Dataset entries:
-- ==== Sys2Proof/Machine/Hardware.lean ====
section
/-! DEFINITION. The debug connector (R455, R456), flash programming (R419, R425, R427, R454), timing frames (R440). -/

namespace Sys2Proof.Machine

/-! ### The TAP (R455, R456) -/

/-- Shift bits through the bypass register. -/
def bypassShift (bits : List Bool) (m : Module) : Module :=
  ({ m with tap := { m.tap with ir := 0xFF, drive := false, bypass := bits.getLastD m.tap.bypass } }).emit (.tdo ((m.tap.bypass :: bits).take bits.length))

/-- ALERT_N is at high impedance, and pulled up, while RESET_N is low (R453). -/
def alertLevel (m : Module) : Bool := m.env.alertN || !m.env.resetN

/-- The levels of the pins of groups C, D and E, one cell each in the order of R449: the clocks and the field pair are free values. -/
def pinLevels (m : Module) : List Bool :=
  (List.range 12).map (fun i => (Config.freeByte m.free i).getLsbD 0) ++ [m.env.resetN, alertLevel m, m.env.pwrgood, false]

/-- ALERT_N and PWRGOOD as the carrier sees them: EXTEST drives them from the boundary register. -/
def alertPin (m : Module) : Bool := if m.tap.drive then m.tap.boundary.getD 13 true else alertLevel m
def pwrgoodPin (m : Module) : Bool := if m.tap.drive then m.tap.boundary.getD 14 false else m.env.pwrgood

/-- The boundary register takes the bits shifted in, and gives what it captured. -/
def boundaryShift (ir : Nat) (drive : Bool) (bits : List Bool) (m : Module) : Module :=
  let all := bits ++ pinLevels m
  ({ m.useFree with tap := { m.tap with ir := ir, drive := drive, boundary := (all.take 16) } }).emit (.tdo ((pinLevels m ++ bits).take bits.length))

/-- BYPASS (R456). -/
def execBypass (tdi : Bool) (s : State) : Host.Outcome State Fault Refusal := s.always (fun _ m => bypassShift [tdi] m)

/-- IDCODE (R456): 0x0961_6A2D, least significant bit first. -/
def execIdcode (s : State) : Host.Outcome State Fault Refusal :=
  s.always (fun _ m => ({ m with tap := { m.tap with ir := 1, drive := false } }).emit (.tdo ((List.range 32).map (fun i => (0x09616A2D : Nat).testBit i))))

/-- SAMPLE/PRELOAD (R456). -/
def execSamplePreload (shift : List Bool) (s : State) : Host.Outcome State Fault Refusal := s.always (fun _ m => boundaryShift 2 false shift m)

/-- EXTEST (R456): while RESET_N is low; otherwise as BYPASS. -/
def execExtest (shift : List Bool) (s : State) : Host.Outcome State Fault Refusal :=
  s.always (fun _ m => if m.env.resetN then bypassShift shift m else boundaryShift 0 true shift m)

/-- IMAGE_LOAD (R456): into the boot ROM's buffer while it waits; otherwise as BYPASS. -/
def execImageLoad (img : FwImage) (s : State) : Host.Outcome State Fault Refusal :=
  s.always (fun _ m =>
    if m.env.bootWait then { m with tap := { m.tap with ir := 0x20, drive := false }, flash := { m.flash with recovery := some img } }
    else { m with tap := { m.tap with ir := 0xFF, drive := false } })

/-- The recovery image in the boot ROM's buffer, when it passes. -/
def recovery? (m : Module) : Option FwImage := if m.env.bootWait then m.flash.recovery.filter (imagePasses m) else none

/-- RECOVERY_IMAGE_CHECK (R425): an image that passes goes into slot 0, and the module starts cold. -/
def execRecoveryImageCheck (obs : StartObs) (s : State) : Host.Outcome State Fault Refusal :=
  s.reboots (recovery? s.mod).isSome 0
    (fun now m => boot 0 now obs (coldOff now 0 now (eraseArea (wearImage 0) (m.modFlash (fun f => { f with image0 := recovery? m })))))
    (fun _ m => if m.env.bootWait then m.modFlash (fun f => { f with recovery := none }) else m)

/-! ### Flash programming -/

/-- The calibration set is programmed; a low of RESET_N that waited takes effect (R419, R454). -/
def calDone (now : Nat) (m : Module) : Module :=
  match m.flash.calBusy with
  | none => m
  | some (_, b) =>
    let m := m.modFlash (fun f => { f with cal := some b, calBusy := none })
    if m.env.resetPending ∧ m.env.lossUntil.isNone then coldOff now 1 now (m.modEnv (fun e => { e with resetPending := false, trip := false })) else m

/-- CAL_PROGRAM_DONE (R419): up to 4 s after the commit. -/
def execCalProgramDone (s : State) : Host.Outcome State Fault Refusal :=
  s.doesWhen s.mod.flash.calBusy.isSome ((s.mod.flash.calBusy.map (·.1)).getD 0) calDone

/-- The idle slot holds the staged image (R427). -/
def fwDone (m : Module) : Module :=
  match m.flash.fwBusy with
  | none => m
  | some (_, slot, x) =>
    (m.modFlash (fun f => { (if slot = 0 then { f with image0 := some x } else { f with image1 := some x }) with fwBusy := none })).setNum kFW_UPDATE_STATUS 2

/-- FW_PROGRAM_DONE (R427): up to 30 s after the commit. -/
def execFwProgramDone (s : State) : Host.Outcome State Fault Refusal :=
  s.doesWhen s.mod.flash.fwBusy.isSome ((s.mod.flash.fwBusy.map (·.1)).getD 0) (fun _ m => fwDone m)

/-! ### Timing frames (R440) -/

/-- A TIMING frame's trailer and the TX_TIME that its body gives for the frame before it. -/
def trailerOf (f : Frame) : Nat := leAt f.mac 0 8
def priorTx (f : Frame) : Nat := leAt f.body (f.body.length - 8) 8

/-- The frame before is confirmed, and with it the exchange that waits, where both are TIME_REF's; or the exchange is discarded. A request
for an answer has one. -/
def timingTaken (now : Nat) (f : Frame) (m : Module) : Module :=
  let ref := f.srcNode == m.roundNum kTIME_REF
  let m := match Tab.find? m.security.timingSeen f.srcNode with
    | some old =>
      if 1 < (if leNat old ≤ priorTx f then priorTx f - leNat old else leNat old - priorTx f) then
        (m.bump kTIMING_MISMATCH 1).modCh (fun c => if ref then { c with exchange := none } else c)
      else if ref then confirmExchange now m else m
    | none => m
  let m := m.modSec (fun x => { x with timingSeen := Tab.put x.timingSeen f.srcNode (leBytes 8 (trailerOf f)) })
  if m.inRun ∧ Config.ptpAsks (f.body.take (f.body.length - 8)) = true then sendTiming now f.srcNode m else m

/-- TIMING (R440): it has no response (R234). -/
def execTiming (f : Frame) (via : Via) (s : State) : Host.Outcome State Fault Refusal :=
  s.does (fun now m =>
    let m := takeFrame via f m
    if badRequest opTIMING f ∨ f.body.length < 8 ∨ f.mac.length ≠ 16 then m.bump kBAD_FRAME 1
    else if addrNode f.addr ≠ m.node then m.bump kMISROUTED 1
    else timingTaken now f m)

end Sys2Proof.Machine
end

> **Problem requirements**
Using the records above, copy word for word the line with "free values. -/", the line with "low; otherwise as BYPASS. -/", and every line between them.

> **Expected answer**
/-- The levels of the pins of groups C, D and E, one cell each in the order of R449: the clocks and the field pair are free values. -/
def pinLevels (m : Module) : List Bool :=
  (List.range 12).map (fun i => (Config.freeByte m.free i).getLsbD 0) ++ [m.env.resetN, alertLevel m, m.env.pwrgood, false]

/-- ALERT_N and PWRGOOD as the carrier sees them: EXTEST drives them from the boundary register. -/
def alertPin (m : Module) : Bool := if m.tap.drive then m.tap.boundary.getD 13 true else alertLevel m
def pwrgoodPin (m : Module) : Bool := if m.tap.drive then m.tap.boundary.getD 14 false else m.env.pwrgood

/-- The boundary register takes the bits shifted in, and gives what it captured. -/
def boundaryShift (ir : Nat) (drive : Bool) (bits : List Bool) (m : Module) : Module :=
  let all := bits ++ pinLevels m
  ({ m.useFree with tap := { m.tap with ir := ir, drive := drive, boundary := (all.take 16) } }).emit (.tdo ((pinLevels m ++ bits).take bits.length))

/-- BYPASS (R456). -/
def execBypass (tdi : Bool) (s : State) : Host.Outcome State Fault Refusal := s.always (fun _ m => bypassShift [tdi] m)

/-- IDCODE (R456): 0x0961_6A2D, least significant bit first. -/
def execIdcode (s : State) : Host.Outcome State Fault Refusal :=
  s.always (fun _ m => ({ m with tap := { m.tap with ir := 1, drive := false } }).emit (.tdo ((List.range 32).map (fun i => (0x09616A2D : Nat).testBit i))))

/-- SAMPLE/PRELOAD (R456). -/
def execSamplePreload (shift : List Bool) (s : State) : Host.Outcome State Fault Refusal := s.always (fun _ m => boundaryShift 2 false shift m)

/-- EXTEST (R456): while RESET_N is low; otherwise as BYPASS. -/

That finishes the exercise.